- _PROBLEM TO WORK ON_
Within the listing below, the lines to output run from the one containing "s)) : Keeps s₀" through the one containing "unfold sendLine"; copy them exactly and nothing else.
[Start of Attachment]
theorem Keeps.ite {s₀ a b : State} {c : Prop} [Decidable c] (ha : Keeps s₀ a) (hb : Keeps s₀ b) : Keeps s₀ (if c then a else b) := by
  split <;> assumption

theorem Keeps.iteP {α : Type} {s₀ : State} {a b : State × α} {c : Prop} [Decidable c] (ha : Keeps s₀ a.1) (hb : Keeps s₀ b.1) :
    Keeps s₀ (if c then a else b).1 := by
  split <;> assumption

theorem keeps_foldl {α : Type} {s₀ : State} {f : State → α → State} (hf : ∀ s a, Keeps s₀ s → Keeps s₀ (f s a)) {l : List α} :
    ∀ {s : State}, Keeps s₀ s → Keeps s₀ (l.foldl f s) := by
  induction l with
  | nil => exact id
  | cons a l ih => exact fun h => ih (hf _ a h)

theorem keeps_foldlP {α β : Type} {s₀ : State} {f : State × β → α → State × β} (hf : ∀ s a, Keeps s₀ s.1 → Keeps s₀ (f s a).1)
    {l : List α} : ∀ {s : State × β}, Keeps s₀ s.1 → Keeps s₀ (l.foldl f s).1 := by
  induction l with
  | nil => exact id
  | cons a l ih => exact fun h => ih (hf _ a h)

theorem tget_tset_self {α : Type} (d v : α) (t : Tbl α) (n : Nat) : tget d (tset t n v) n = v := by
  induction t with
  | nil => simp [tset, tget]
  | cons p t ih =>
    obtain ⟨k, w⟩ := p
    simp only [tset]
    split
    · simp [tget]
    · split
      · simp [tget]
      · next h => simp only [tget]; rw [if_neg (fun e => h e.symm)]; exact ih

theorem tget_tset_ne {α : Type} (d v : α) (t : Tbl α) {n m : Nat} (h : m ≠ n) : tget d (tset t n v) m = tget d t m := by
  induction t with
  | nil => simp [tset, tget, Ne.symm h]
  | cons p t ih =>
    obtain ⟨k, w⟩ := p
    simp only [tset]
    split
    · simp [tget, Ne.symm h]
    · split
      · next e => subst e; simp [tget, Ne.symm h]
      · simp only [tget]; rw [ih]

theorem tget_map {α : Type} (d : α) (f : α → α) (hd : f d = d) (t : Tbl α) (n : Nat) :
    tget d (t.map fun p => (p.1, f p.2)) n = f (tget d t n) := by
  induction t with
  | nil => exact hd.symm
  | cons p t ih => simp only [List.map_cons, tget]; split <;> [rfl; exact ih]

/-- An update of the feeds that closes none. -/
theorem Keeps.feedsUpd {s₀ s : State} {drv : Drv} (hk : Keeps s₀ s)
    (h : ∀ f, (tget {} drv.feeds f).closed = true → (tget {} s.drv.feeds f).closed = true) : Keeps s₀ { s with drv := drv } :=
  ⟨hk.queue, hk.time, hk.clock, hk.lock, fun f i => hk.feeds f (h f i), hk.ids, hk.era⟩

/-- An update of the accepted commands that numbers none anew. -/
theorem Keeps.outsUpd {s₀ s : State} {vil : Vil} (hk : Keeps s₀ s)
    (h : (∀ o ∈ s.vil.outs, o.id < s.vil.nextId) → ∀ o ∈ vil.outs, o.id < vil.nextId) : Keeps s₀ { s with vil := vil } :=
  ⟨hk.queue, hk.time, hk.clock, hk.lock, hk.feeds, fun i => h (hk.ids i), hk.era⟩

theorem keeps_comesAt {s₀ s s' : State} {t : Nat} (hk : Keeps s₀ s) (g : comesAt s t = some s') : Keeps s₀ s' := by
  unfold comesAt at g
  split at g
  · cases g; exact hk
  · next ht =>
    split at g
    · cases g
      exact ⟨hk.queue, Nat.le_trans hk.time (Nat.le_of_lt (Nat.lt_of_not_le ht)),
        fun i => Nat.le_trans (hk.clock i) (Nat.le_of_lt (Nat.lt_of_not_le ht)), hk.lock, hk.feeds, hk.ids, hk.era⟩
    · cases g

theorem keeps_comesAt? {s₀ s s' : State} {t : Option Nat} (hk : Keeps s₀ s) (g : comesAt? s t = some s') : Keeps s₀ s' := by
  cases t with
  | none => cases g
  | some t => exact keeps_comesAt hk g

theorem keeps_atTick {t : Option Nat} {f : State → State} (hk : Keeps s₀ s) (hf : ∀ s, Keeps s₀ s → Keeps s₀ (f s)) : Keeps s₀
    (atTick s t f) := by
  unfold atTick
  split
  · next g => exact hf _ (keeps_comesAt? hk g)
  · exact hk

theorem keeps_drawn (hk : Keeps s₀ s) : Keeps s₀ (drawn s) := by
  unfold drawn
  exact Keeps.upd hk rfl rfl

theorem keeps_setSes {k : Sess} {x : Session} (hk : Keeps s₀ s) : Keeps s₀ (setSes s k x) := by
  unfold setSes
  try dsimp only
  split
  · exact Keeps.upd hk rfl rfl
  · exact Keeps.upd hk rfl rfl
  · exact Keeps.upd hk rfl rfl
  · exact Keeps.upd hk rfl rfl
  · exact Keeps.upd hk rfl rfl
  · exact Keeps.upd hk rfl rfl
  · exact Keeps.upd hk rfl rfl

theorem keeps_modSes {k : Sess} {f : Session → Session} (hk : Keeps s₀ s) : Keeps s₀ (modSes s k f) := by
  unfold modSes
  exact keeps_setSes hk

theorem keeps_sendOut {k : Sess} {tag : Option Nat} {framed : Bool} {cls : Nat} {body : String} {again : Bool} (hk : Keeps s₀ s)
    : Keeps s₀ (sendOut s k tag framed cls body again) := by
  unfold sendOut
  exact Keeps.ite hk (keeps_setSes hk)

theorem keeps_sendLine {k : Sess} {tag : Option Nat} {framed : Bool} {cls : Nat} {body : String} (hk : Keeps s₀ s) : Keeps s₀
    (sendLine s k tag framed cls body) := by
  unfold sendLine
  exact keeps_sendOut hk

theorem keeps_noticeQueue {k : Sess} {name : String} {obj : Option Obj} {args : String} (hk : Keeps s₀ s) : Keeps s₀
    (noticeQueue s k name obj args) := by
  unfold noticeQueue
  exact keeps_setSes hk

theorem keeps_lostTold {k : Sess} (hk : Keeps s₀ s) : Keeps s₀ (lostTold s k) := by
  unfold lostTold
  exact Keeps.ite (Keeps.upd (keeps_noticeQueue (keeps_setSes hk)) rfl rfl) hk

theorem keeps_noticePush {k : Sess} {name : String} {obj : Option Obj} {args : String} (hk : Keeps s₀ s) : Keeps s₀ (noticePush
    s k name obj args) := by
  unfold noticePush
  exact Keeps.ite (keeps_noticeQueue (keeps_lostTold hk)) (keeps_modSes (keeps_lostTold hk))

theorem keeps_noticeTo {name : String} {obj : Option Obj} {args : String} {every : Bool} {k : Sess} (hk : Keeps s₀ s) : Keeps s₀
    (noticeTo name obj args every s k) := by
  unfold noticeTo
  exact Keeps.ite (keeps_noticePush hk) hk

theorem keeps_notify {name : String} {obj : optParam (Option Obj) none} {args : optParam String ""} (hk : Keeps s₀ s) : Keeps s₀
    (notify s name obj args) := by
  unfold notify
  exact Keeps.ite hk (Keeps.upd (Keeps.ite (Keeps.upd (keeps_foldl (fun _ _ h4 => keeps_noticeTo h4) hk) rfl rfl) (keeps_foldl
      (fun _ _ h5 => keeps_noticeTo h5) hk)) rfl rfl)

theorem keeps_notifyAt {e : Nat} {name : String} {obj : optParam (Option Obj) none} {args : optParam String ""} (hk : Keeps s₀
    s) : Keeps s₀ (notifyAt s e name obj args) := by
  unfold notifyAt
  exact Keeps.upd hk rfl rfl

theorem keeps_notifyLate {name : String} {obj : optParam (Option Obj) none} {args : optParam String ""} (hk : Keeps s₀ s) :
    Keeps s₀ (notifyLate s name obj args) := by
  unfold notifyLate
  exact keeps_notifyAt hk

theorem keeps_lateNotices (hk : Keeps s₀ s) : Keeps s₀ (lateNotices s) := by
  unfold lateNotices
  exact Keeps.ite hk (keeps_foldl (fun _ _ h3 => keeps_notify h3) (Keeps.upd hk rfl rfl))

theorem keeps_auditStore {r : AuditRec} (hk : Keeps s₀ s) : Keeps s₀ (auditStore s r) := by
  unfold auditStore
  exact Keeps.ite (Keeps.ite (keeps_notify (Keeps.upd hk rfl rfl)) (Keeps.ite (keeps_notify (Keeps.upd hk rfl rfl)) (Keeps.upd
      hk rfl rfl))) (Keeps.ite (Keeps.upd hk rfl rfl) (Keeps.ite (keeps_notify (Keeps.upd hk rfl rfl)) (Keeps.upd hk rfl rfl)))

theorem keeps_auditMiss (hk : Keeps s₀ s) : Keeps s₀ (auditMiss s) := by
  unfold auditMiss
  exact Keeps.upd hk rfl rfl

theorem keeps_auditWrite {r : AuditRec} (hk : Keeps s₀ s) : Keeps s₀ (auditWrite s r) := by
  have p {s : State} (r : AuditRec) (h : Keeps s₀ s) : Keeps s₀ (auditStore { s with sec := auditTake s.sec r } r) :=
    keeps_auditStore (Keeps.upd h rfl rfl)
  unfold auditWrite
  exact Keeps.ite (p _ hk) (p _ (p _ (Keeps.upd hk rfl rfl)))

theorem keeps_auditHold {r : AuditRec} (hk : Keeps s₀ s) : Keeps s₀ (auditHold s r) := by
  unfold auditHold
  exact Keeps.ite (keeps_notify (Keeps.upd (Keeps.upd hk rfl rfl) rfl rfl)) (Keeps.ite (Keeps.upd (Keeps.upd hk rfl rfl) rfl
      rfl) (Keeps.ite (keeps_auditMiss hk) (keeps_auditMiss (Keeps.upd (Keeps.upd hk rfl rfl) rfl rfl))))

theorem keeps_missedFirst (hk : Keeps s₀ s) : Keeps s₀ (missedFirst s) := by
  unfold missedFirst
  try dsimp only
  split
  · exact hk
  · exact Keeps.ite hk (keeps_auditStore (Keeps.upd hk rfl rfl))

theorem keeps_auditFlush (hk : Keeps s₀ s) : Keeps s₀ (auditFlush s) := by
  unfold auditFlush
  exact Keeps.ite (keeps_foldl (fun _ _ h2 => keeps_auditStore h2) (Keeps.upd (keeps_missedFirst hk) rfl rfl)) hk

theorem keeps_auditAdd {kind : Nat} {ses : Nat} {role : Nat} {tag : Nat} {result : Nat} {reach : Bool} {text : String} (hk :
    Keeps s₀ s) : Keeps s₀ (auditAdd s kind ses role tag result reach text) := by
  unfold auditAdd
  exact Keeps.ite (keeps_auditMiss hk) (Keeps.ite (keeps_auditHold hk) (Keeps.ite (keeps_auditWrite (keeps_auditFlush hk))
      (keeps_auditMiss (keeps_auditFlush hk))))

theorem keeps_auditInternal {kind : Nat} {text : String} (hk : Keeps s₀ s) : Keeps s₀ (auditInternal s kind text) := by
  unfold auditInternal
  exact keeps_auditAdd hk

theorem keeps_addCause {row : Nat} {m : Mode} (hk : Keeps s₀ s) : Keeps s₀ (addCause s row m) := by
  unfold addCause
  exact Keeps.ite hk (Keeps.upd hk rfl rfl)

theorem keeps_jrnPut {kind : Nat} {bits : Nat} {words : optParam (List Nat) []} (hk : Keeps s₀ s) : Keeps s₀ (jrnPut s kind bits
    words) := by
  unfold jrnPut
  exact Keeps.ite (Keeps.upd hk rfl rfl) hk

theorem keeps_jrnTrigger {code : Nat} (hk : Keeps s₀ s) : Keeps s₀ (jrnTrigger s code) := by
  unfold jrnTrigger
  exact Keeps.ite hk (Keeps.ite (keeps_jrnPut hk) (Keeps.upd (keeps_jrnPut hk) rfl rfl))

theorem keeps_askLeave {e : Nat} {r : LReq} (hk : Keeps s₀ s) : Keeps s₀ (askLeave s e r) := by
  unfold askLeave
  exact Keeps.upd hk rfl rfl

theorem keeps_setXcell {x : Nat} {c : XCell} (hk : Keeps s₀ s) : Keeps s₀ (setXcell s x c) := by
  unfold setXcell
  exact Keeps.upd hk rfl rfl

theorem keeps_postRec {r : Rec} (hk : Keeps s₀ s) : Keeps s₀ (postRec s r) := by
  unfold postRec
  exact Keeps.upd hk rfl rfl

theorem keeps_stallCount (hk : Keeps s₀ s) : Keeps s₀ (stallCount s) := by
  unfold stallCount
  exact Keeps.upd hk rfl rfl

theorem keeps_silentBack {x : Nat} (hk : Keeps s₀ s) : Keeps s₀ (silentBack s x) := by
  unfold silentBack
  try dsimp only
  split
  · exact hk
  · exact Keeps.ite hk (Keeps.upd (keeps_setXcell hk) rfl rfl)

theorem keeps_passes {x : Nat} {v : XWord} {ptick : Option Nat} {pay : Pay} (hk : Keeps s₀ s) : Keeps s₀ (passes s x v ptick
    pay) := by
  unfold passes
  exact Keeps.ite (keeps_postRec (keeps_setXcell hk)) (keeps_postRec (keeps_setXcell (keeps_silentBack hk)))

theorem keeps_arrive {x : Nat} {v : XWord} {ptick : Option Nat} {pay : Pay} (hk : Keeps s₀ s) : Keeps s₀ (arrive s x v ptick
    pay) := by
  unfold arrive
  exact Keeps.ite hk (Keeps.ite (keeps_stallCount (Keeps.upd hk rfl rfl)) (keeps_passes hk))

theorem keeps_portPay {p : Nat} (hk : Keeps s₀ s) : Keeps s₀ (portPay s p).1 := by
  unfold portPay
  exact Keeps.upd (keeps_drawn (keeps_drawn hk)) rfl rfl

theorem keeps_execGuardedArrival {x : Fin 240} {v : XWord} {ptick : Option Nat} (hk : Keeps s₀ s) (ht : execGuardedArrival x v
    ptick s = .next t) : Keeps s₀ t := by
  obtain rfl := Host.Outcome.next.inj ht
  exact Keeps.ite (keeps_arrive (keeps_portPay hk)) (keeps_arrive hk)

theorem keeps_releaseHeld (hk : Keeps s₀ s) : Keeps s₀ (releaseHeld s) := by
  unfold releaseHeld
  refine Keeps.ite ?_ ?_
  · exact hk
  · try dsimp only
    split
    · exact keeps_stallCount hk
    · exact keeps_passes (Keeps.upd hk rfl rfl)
[End of Attachment]
[Start of Attachment]
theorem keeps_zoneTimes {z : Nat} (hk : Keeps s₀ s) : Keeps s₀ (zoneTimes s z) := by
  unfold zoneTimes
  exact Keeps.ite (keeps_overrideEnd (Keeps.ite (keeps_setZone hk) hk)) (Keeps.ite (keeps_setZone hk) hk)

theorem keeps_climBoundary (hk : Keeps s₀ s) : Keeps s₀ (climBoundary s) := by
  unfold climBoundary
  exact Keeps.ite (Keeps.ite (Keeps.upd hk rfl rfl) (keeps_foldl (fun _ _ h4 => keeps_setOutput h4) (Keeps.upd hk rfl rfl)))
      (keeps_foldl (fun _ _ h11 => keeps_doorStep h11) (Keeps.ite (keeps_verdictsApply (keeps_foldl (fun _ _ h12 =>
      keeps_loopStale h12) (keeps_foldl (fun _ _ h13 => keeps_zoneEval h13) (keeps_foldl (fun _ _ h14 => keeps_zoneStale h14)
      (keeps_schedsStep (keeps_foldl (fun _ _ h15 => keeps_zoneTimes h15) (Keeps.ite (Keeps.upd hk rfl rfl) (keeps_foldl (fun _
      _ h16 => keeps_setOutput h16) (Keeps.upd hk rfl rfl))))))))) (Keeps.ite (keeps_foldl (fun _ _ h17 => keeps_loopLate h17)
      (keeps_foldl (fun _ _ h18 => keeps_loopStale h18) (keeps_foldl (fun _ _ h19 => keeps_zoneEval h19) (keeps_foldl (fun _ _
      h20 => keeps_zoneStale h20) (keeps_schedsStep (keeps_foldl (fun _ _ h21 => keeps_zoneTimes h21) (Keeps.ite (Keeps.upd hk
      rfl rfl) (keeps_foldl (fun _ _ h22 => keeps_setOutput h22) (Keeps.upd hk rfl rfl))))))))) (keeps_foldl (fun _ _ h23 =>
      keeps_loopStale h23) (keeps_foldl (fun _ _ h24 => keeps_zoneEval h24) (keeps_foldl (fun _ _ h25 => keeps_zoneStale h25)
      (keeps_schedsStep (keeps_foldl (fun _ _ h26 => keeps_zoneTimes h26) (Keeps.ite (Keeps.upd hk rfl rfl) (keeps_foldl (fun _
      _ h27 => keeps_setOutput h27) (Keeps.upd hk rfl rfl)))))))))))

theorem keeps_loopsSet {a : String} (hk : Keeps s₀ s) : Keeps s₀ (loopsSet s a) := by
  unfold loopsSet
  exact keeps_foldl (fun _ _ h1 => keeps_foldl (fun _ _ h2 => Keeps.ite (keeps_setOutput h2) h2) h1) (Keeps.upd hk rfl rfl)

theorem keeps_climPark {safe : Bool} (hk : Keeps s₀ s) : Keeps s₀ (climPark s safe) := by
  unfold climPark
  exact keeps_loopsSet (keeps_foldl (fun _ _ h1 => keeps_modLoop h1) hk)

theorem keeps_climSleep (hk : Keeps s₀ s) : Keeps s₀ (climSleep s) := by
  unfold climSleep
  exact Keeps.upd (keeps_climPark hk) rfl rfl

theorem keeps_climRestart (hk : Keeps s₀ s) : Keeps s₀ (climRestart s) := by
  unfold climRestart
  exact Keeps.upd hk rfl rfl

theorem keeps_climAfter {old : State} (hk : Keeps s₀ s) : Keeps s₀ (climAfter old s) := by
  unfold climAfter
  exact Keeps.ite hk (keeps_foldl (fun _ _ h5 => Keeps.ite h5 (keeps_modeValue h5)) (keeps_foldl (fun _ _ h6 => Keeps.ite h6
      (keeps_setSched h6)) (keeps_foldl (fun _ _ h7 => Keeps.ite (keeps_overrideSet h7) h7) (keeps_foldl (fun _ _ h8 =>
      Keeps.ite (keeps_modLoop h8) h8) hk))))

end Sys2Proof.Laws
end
[End of Attachment]
- _FINISHED EXERCISE_
theorem keeps_atTick {t : Option Nat} {f : State → State} (hk : Keeps s₀ s) (hf : ∀ s, Keeps s₀ s → Keeps s₀ (f s)) : Keeps s₀
    (atTick s t f) := by
  unfold atTick
  split
  · next g => exact hf _ (keeps_comesAt? hk g)
  · exact hk

theorem keeps_drawn (hk : Keeps s₀ s) : Keeps s₀ (drawn s) := by
  unfold drawn
  exact Keeps.upd hk rfl rfl

theorem keeps_setSes {k : Sess} {x : Session} (hk : Keeps s₀ s) : Keeps s₀ (setSes s k x) := by
  unfold setSes
  try dsimp only
  split
  · exact Keeps.upd hk rfl rfl
  · exact Keeps.upd hk rfl rfl
  · exact Keeps.upd hk rfl rfl
  · exact Keeps.upd hk rfl rfl
  · exact Keeps.upd hk rfl rfl
  · exact Keeps.upd hk rfl rfl
  · exact Keeps.upd hk rfl rfl

theorem keeps_modSes {k : Sess} {f : Session → Session} (hk : Keeps s₀ s) : Keeps s₀ (modSes s k f) := by
  unfold modSes
  exact keeps_setSes hk

theorem keeps_sendOut {k : Sess} {tag : Option Nat} {framed : Bool} {cls : Nat} {body : String} {again : Bool} (hk : Keeps s₀ s)
    : Keeps s₀ (sendOut s k tag framed cls body again) := by
  unfold sendOut
  exact Keeps.ite hk (keeps_setSes hk)

theorem keeps_sendLine {k : Sess} {tag : Option Nat} {framed : Bool} {cls : Nat} {body : String} (hk : Keeps s₀ s) : Keeps s₀
    (sendLine s k tag framed cls body) := by
  unfold sendLine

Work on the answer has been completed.